This factor of 0.3% efficiency is only against that movement of a 64-byte cache line. If that DRAM tier is operating at a 60% hit rate, efficiency drops to 0.18%. If only 1 byte from that cache line was actually needed, the waste factor increases to 99.98%. As you can see in this simple example, data center efficiency is rapidly approaching zero.

Another form of speculation that improves system performance is execution and access speculation, where a processor may pre-load code on both sides of a branch condition in case the branch is taken. Many SSDs do the same, pre-loading pages that may be accessed. These forms of speculation have 100% waste if the branch is not taken or the access is never made.

Total cost of ownership (TCO)

With electricity access becoming a bottleneck for data center expansion, architects are finally acknowledging that total cost of ownership (TCO) is a primary factor driving system design. While processor vendors focus strictly on performance, their customers are forced to determine whether they can power these machines and cool them. By some estimates, cooling a data center is currently consuming 43% of the cost of operating a data center, which is equivalent to the 43% required to run the machines themselves.

This expenditure is driving architects to measure efficiency not only as petaFLOPS/second but also petaFLOPS/watt-hour.

Improving memory energy efficiency

Improving the accuracy of speculative accesses is an obvious key to taming memory subsystem power consumption.
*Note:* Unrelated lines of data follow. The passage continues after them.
-- ==== Sys2Proof/Tests/Slice0.lean ====
section
/-! SUPPORT. The model's own tests, each about one step or one definition, with expected results from the spec
(30_encoding.md R76 and the "Encoding" lines for the words; 95_test_vectors.md for the rest), and for each statement with
hypotheses a witness that meets them. -/

namespace Sys2Proof.Tests

set_option Elab.async false

open Sys2Proof.Machine Sys2Proof.Safety

/-! ### Helpers -/

/-- The start state of 95_test_vectors.md: the state after reset, with the program at $8000. -/
def start : State := { State.reset with pc := 0x8000, cfg := { State.reset.cfg with resetPcMode := .fixed8000 } }

/-- Place bytes in storage. -/
def put (l : List (Addr × Byte)) (s : State) : State := l.foldl (fun s p => s.place p.1 p.2) s

/-- Place bytes at rising addresses. -/
def putBytes (a : Addr) : List Byte → State → State
  | [], s => s
  | v :: l, s => putBytes (a + 1) l (s.place a v)

/-- Place an instruction at an address and point `pc` at it. -/
def code (a : Addr) (l : List Byte) (s : State) : State := { putBytes a l s with pc := a }

/-- The NMI and IRQ vectors of 95_test_vectors.md, section 4. -/
def vectors : State → State := put [(0xBFFA, 0x00), (0xBFFB, 0xA0), (0xBFFE, 0x00), (0xBFFF, 0x90)]

/-- The next state of an outcome; a state no test accepts where there is none. -/
def after : Result → State
  | .next t => t
  | _ => { State.reset with cyc := 99 }

/-- The state after one step. -/
def ran (s : State) : State := after (step s)

/-- Each byte list decodes to its instruction, with one byte more left over. -/
def decodes (l : List (List Byte × Instr)) : Bool :=
  l.all fun p => match decode (p.1 ++ [0xEA]) with
    | .ok (i, rest) => i == p.2 && rest == [0xEA]
    | .error _ => false


/-! ### Decoding -/

/-- 40_load_store.md, bit by bit from the "Encoding" lines. -/
theorem test_decode_load_store_1 : decodes [
    ([0b10000001, 0x34], .staIzx 0x34), ([0b10000100, 0x34], .styZp 0x34), ([0b10000101, 0x34], .staZp 0x34),
    ([0b10000110, 0x34], .stxZp 0x34), ([0b10001100, 0x34, 0x12], .styAbs 0x1234),
    ([0b10001101, 0x34, 0x12], .staAbs 0x1234),
    ([0b10001110, 0x34, 0x12], .stxAbs 0x1234), ([0b10010001, 0x34], .staIzy 0x34), ([0b10010100, 0x34], .styZpx 0x34),
    ([0b10010101, 0x34], .staZpx 0x34), ([0b10010110, 0x34], .stxZpy 0x34),
    ([0b10011001, 0x34, 0x12], .staAbsy 0x1234)] = true := by decide +kernel

/-- 40_load_store.md, bit by bit from the "Encoding" lines. -/
theorem test_decode_load_store_2 : decodes [
    ([0b10011101, 0x34, 0x12], .staAbsx 0x1234), ([0b10100000, 0x34], .ldyImm 0x34), ([0b10100001, 0x34], .ldaIzx 0x34),
    ([0b10100010, 0x34], .ldxImm 0x34), ([0b10100100, 0x34], .ldyZp 0x34), ([0b10100101, 0x34], .ldaZp 0x34),
    ([0b10100110, 0x34], .ldxZp 0x34), ([0b10101001, 0x34], .ldaImm 0x34), ([0b10101100, 0x34, 0x12], .ldyAbs 0x1234),
    ([0b10101101, 0x34, 0x12], .ldaAbs 0x1234), ([0b10101110, 0x34, 0x12], .ldxAbs 0x1234),
    ([0b10110001, 0x34], .ldaIzy 0x34)] = true := by decide +kernel

/-- 40_load_store.md, bit by bit from the "Encoding" lines. -/
theorem test_decode_load_store_3 : decodes [
    ([0b10110100, 0x34], .ldyZpx 0x34), ([0b10110101, 0x34], .ldaZpx 0x34), ([0b10110110, 0x34], .ldxZpy 0x34),
    ([0b10111001, 0x34, 0x12], .ldaAbsy 0x1234), ([0b10111100, 0x34, 0x12], .ldyAbsx 0x1234),
    ([0b10111101, 0x34, 0x12], .ldaAbsx 0x1234),
    ([0b10111110, 0x34, 0x12], .ldxAbsy 0x1234)] = true := by decide +kernel

/-- 41_arithmetic.md, bit by bit from the "Encoding" lines. -/
theorem test_decode_arithmetic_1 : decodes [
    ([0b01100001, 0x34], .adcIzx 0x34), ([0b01100101, 0x34], .adcZp 0x34), ([0b01101001, 0x34], .adcImm 0x34),
    ([0b01101101, 0x34, 0x12], .adcAbs 0x1234), ([0b01110001, 0x34], .adcIzy 0x34), ([0b01110101, 0x34], .adcZpx 0x34),
    ([0b01111001, 0x34, 0x12], .adcAbsy 0x1234), ([0b01111101, 0x34, 0x12], .adcAbsx 0x1234),
    ([0b11100001, 0x34], .sbcIzx 0x34),
    ([0b11100101, 0x34], .sbcZp 0x34), ([0b11101001, 0x34], .sbcImm 0x34),
    ([0b11101101, 0x34, 0x12], .sbcAbs 0x1234)] = true := by decide +kernel

/-- 41_arithmetic.md, bit by bit from the "Encoding" lines. -/
theorem test_decode_arithmetic_2 : decodes [
    ([0b11110001, 0x34], .sbcIzy 0x34), ([0b11110101, 0x34], .sbcZpx 0x34), ([0b11111001, 0x34, 0x12], .sbcAbsy 0x1234),
    ([0b11111101, 0x34, 0x12], .sbcAbsx 0x1234)] = true := by decide +kernel

/-- 42_logical.md, bit by bit from the "Encoding" lines. -/
theorem test_decode_logical_1 : decodes [
    ([0b00000001, 0x34], .oraIzx 0x34), ([0b00000101, 0x34], .oraZp 0x34), ([0b00001001, 0x34], .oraImm 0x34),
    ([0b00001101, 0x34, 0x12], .oraAbs 0x1234), ([0b00010001, 0x34], .oraIzy 0x34), ([0b00010101, 0x34], .oraZpx 0x34),
    ([0b00011001, 0x34, 0x12], .oraAbsy 0x1234), ([0b00011101, 0x34, 0x12], .oraAbsx 0x1234),
    ([0b00100001, 0x34], .andIzx 0x34),
    ([0b00100100, 0x34], .bitZp 0x34), ([0b00100101, 0x34], .andZp 0x34),
    ([0b00101001, 0x34], .andImm 0x34)] = true := by decide +kernel

/-- 42_logical.md, bit by bit from the "Encoding" lines. -/
theorem test_decode_logical_2 : decodes [
    ([0b00101100, 0x34, 0x12], .bitAbs 0x1234), ([0b00101101, 0x34, 0x12], .andAbs 0x1234),
    ([0b00110001, 0x34], .andIzy 0x34),
    ([0b00110101, 0x34], .andZpx 0x34), ([0b00111001, 0x34, 0x12], .andAbsy 0x1234),
    ([0b00111101, 0x34, 0x12], .andAbsx 0x1234),
    ([0b01000001, 0x34], .eorIzx 0x34), ([0b01000101, 0x34], .eorZp 0x34), ([0b01001001, 0x34], .eorImm 0x34),
    ([0b01001101, 0x34, 0x12], .eorAbs 0x1234), ([0b01010001, 0x34], .eorIzy 0x34),
    ([0b01010101, 0x34], .eorZpx 0x34)] = true := by decide +kernel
Similar to telling a doctor “It hurts when I do this,” system architects should ask the question, “Is this speculative access successful often enough to pay for the energy consumed?”

For example, if a CXL memory module is in a memory pool and shared by multiple processors, what is the hit rate on any particular bank of DRAM? Should a page be left open, delaying precharge in case of another hit on that row of memory or be closed, issuing the precharge immediately under the assumption it will not be accessed?

Non-uniform memory access (NUMA) has been in server architectures for years to allow tightly coupled processors to share memory resources as demand shifts. However, multiple hops for each memory access can more than triple the power consumed, whereas moving the task to a processor closer to the memory resource can significantly reduce power (see Figure 7). Computational storage is a variation of task relocation that has had some success, though this success is limited by standards for the tasks executed on the devices.

Figure 7 For a server DRAM module, moving the task to a processor closer to the memory resource can significantly reduce power. Source: Monolithic Power Systems

Similarly, placing data in the appropriate tier of memory can have a significant impact on energy consumption. Figure 8 shows the temperature of the data, where hot data is accessed often, and cold data is accessed less often.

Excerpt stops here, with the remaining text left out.